But I still had not got rid of the question behind the fireworks. What was the occasion? That made me feel more forlorn about my social indulgence. I had been more into my business since the arrival of the recession. You just can't pull your head away when you are in the middle of a chaos and the only means of your survival is jerking your head in, putting in your intelligence.

As I got up, I had my morning chores done and had me ordered a good cup of filtered coffee. I had been halfway through it when there was a knock at my door. I glanced up at the mahogany-rimmed wall clock which displayed 9:52. I walked up to the door and as I opened it, I got a hint to my question.

It was a boy in his mid-twenties – perhaps on an internship trip – holding out an envelope to me. For a moment I seemed to ask him about the occasion but I resisted somehow. As I took it and closed the door behind me, I opened the envelope and pulled out a golden sheet of paper. It was inviting me for a grand party on the deck tomorrow afternoon. It had a title of – 'Recommencement celebration'. Recommencement? I had to attend it to know what it was for. So, I slipped it into my coat-pocket and finished my tea. The nausea had still not cent per cent gone though.

I dared myself to go up to the bow this time. The idea sounded crazy to me. What would happen if I end up puking there? Of course, someone ahead (by chance) will have an impression of a yellow inscription just under the bow. He may admire it for its uniqueness from a distance but as he comes closer, it starts to gross him out at again, its uniqueness, to a point he does it himself. So, I decided to wait. To let this feeling go away. But again, had I not spent my night roaming around the other night? Oh yes, but I wasn't sure about the morning. I was feeling better than the other night.

I started roaming around the lounge. I got myself seated on a couch after a while and went on reading some magazines and articles for another three quarters of an hour. But the truth was – I was bored. Away from my business, away from my family, away from any stress – that was a rarity. Me being away from both my family and enterprise has not happened for years now. I started feeling gauche.

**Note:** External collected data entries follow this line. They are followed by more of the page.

/-- DQX_SPILL (R275, R276): a frame of the queue's tail goes to the end of its DRAM segment, in the order of the depths beyond SPILL. -/
def execDqxSpill (port tc : Nat) (s : State) : Host.Outcome State Fault Refusal :=
  .next (
      match s.spillable port tc with
      | none => s
      | some c =>
        if s.deeperFirst port tc then s
        else if s.getF SWC_DQX_CFG_SIZE_MIB * 4096 < s.getF SWC_DQX_USED_SLOTS + c.beads then s.count SWC_DQX_FULL_CNT_COUNT 1
        else
          let t := (s.depthSub c).freeAll c.freeTag (s.copyBeads c)
          let d := { c with seg := 1, own := [] }
          let t := ((t.putCopy d).depthAdd d).setF SWC_DQX_USED_SLOTS (s.getF SWC_DQX_USED_SLOTS + c.beads)
          { t with copies := markTail c.fid port tc t.copies false })

/-- The mover asks for the beads of a frame that it refills, which it owns until they are all there (R256): each is served, or one request
waits in slot 12 or 13 (R263, R264). -/
def State.refillBeads : Nat → State → Nat → Nat → State
  | 0, s, _, _ => s
  | n + 1, s, fid, p =>
    match s.copy fid p with
    | none => s
    | some c =>
      if c.beads ≤ c.own.length ∨ s.buf.waits.any (fun w => w.fid == fid && w.port == p && (w.slot == 12 || w.slot == 13)) = true then s
      else
        match [12, 13].find? (fun k => !s.buf.waits.any (fun w => w.slot == k)) with
        | none => s
        | some k =>
          let rp := s.poolOf c.tc
          match s.grantBead rp 0x360 with
          | some (b, t) =>
            State.refillBeads n (({ t with buf := { t.buf with held := linkBead t.buf.held c.own b } }).putCopy { c with own := c.own ++ [b] }) fid p
          | none => (s.emptyInd rp (s.quadOf p)).waitBead k rp 0x360 fid p

/-- DQX_REFILL (R275, R276): the first frame of the DRAM segment goes to the end of the head once all its beads are granted; one that
meets an uncorrectable DRAM error is dropped. -/
def execDqxRefill (port tc : Nat) (uncorrectable : Bool) (s : State) : Host.Outcome State Fault Refusal :=
  .next (
    let head := ((s.segment port tc 0).map (·.beads)).sum
    match (s.segment port tc 1).head? with
    | none => s
    | some c =>
      if s.getF SWC_DQX_THR_REFILL ≤ head then s
      else if uncorrectable then ((s.count SWC_DQX_ERR_COUNT 1).dropCopy c tTX_CONGESTION).joinSegments port tc
      else
        let t := State.refillBeads (c.beads + 1) s c.fid port
        match t.copy c.fid port with
        | some d =>
          if d.own.length < d.beads then t
          else
            let u := (t.dec SWC_DQX_USED_SLOTS d.beads).dec (SWC_PORT_QDQX_SLOTS port tc) d.beads
            let e := { d with seg := 0 }
            let u := { u with buf := { u.buf with held := ownBeads u.buf.held (t.poolOf tc) (8 * port + tc) 1 d.own } }
            ((u.putCopy e).depthAdd e).joinSegments port tc
        | none => t)

end Sys2Proof.Machine
end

After being done with the newspaper, I walked down again into my room and pulled out my cell phone just before getting in. There was no signal. On my way back, I had seen some telephone booths. I wanted to talk to somebody but I didn't know who to call. Alex would be busy and he was more of a business partner than a friend. Thinking of Aly – I don't suppose she would like to talk to me. No matter whatever we had, it never gratified her. She always wanted me to be with her but I had been tired of telling her the same thing again and again – I have my business and I have to work for it no matter what. I am making a sacrifice. For us.

I am not concerned about Aly. She has been a mess and has put me in mess. It's better if we separate. I certainly ain't going to talk to her. I am worried about Nancy anyway. A little girl she is.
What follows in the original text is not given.